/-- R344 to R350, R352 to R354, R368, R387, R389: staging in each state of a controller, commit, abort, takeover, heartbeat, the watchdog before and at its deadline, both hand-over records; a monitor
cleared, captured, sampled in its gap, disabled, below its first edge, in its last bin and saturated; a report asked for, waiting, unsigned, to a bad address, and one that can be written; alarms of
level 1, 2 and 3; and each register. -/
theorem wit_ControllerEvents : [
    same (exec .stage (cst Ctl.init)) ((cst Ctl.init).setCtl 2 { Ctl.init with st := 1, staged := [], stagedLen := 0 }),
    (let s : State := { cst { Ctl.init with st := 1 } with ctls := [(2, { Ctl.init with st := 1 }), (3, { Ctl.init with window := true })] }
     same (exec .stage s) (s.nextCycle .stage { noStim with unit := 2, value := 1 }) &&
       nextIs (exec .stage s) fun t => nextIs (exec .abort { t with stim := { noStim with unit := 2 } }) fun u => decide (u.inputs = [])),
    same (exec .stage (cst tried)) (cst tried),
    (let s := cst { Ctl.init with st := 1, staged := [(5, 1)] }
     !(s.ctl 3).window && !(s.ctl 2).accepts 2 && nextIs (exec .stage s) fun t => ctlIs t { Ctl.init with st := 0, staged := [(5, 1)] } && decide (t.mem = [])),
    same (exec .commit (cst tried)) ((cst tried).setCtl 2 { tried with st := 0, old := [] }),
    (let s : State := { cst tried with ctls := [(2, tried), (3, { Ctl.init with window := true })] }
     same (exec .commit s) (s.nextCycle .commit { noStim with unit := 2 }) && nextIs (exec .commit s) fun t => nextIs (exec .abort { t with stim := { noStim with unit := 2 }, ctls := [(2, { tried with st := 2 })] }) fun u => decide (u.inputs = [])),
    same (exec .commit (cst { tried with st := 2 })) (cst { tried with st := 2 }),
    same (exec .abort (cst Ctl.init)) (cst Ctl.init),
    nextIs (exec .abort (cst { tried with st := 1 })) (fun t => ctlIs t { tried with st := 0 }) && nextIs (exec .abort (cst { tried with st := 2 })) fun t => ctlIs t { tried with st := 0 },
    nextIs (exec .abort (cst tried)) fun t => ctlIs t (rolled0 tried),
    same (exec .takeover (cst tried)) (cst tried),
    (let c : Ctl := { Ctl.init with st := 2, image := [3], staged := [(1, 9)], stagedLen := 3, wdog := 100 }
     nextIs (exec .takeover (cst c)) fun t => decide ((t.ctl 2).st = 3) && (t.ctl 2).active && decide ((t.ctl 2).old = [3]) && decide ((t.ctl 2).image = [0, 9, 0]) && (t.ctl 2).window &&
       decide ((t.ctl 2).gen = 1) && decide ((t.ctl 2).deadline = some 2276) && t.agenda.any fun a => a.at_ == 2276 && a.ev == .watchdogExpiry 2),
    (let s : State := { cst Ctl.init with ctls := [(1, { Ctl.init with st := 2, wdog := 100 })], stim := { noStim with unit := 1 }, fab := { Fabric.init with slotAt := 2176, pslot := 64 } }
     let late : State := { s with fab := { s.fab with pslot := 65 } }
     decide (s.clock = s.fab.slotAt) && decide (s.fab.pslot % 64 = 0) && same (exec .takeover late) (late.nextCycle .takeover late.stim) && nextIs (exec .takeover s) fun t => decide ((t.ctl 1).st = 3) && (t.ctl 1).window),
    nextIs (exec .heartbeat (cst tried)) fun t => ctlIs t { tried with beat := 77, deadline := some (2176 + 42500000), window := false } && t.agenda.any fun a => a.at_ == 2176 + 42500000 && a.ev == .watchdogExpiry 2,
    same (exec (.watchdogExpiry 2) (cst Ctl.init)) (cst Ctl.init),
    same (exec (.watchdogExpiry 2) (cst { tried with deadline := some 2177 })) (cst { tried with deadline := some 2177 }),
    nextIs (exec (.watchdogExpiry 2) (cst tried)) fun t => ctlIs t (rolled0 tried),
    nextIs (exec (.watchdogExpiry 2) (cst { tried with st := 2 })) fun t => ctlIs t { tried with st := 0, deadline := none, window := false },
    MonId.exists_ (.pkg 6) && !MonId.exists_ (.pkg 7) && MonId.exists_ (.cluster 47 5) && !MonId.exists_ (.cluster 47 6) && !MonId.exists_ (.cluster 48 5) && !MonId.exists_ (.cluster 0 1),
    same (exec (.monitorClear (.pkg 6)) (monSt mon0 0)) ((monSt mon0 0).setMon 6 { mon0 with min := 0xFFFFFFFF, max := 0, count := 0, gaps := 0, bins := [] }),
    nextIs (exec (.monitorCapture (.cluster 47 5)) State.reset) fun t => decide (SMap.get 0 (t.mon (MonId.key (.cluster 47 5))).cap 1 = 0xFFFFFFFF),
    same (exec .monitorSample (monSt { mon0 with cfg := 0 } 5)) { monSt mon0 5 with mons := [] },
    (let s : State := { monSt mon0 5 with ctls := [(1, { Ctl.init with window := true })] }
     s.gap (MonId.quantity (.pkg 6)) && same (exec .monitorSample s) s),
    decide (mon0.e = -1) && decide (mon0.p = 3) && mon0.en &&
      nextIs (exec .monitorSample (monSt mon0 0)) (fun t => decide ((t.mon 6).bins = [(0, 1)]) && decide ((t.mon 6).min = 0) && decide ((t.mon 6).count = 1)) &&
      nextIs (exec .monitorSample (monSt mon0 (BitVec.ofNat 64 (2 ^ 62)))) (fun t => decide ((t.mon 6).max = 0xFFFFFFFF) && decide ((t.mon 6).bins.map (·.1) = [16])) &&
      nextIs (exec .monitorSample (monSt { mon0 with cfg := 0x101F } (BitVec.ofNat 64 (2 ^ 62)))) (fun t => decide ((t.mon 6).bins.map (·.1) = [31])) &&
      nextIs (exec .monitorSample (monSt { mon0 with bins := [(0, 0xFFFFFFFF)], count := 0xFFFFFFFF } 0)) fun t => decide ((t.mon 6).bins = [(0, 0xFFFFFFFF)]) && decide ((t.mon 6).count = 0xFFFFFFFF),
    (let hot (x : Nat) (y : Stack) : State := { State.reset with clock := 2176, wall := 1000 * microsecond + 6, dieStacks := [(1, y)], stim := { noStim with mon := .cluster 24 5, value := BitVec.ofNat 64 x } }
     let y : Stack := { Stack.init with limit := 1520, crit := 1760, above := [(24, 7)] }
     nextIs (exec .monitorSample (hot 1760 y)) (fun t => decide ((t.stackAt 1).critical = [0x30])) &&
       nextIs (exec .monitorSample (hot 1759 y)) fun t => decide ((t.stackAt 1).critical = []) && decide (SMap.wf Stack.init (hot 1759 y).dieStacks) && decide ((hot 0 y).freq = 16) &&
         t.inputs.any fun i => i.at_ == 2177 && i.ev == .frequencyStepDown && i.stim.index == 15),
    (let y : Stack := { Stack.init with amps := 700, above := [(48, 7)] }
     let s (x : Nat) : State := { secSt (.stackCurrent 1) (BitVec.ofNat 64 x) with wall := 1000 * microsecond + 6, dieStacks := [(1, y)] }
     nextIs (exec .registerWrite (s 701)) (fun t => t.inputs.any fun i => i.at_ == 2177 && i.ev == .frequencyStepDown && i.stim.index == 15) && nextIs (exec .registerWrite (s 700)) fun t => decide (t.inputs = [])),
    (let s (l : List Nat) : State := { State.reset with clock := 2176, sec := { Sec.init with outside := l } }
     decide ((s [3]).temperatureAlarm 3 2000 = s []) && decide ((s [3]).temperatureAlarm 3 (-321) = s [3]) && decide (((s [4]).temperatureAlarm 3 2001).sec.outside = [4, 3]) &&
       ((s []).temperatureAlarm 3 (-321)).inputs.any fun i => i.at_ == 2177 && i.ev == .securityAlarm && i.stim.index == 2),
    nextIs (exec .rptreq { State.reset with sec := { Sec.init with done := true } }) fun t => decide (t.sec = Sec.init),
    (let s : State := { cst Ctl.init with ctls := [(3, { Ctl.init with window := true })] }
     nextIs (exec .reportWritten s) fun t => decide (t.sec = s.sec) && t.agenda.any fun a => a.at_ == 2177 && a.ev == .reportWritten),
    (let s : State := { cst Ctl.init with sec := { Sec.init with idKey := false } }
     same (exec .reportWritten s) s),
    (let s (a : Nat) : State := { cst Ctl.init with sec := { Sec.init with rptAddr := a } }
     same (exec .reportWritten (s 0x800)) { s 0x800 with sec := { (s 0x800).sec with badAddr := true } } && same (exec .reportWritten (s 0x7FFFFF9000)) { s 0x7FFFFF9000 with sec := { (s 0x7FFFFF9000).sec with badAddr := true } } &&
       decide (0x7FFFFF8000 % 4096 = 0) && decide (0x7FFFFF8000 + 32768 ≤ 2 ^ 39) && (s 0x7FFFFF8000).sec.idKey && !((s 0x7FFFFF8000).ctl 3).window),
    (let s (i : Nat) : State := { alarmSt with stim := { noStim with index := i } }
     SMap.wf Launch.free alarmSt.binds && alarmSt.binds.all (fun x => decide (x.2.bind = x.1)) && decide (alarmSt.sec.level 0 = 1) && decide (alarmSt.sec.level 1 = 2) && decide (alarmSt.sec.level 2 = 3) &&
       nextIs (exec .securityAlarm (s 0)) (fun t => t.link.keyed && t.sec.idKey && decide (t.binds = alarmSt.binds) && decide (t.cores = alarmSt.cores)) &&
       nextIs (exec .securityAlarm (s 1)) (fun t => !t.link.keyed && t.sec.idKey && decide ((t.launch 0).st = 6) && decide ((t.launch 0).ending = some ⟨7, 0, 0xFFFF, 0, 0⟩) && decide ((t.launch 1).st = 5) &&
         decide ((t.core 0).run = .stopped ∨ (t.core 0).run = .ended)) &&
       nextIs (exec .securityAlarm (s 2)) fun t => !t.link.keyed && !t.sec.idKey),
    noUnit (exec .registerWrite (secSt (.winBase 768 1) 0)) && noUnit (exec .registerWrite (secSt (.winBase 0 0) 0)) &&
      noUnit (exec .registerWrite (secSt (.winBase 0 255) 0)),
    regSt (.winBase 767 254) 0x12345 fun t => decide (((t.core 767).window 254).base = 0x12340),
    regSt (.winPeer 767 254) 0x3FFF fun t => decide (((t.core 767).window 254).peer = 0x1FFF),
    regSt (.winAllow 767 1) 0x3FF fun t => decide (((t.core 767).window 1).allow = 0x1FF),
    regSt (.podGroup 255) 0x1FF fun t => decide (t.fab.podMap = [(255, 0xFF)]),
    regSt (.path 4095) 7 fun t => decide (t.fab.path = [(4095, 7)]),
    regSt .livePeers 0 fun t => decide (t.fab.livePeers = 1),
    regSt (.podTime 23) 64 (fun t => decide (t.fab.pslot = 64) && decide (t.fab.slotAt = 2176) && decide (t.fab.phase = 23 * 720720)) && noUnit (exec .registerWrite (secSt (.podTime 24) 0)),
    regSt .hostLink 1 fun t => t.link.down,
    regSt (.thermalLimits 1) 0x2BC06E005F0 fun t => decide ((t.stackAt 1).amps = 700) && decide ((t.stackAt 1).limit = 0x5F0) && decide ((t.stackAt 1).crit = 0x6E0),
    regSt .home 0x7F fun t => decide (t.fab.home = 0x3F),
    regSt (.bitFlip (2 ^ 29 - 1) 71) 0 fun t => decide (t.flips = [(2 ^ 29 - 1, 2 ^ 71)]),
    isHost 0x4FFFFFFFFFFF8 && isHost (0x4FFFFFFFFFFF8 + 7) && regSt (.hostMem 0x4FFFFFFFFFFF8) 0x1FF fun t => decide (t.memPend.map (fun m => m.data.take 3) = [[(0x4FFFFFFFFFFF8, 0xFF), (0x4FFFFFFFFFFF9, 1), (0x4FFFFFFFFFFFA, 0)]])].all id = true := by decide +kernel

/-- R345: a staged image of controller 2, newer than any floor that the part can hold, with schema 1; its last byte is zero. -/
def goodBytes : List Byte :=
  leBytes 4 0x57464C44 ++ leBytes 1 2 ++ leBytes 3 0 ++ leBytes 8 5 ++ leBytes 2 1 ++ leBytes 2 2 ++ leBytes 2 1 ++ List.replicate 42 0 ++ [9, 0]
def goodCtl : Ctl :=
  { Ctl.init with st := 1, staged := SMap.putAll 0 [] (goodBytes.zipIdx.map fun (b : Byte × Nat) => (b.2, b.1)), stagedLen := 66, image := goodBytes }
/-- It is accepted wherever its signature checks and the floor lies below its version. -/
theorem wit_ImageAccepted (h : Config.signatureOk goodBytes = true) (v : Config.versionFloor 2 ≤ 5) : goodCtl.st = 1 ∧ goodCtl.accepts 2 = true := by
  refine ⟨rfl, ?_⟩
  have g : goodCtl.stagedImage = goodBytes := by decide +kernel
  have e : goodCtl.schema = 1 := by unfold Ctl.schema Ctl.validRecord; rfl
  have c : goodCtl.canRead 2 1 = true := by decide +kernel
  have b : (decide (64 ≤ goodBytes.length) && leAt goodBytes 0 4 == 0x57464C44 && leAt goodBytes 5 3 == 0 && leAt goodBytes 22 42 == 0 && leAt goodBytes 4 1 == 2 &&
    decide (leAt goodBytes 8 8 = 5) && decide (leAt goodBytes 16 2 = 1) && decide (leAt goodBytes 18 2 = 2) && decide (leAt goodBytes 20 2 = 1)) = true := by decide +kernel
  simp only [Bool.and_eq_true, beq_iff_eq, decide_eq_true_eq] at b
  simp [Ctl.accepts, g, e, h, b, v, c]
###
For this listing, copy out every line that includes the word "theorem".

Exercise answer:
theorem wit_ControllerEvents : [
theorem wit_ImageAccepted (h : Config.signatureOk goodBytes = true) (v : Config.versionFloor 2 ≤ 5) : goodCtl.st = 1 ∧ goodCtl.accepts 2 = true := by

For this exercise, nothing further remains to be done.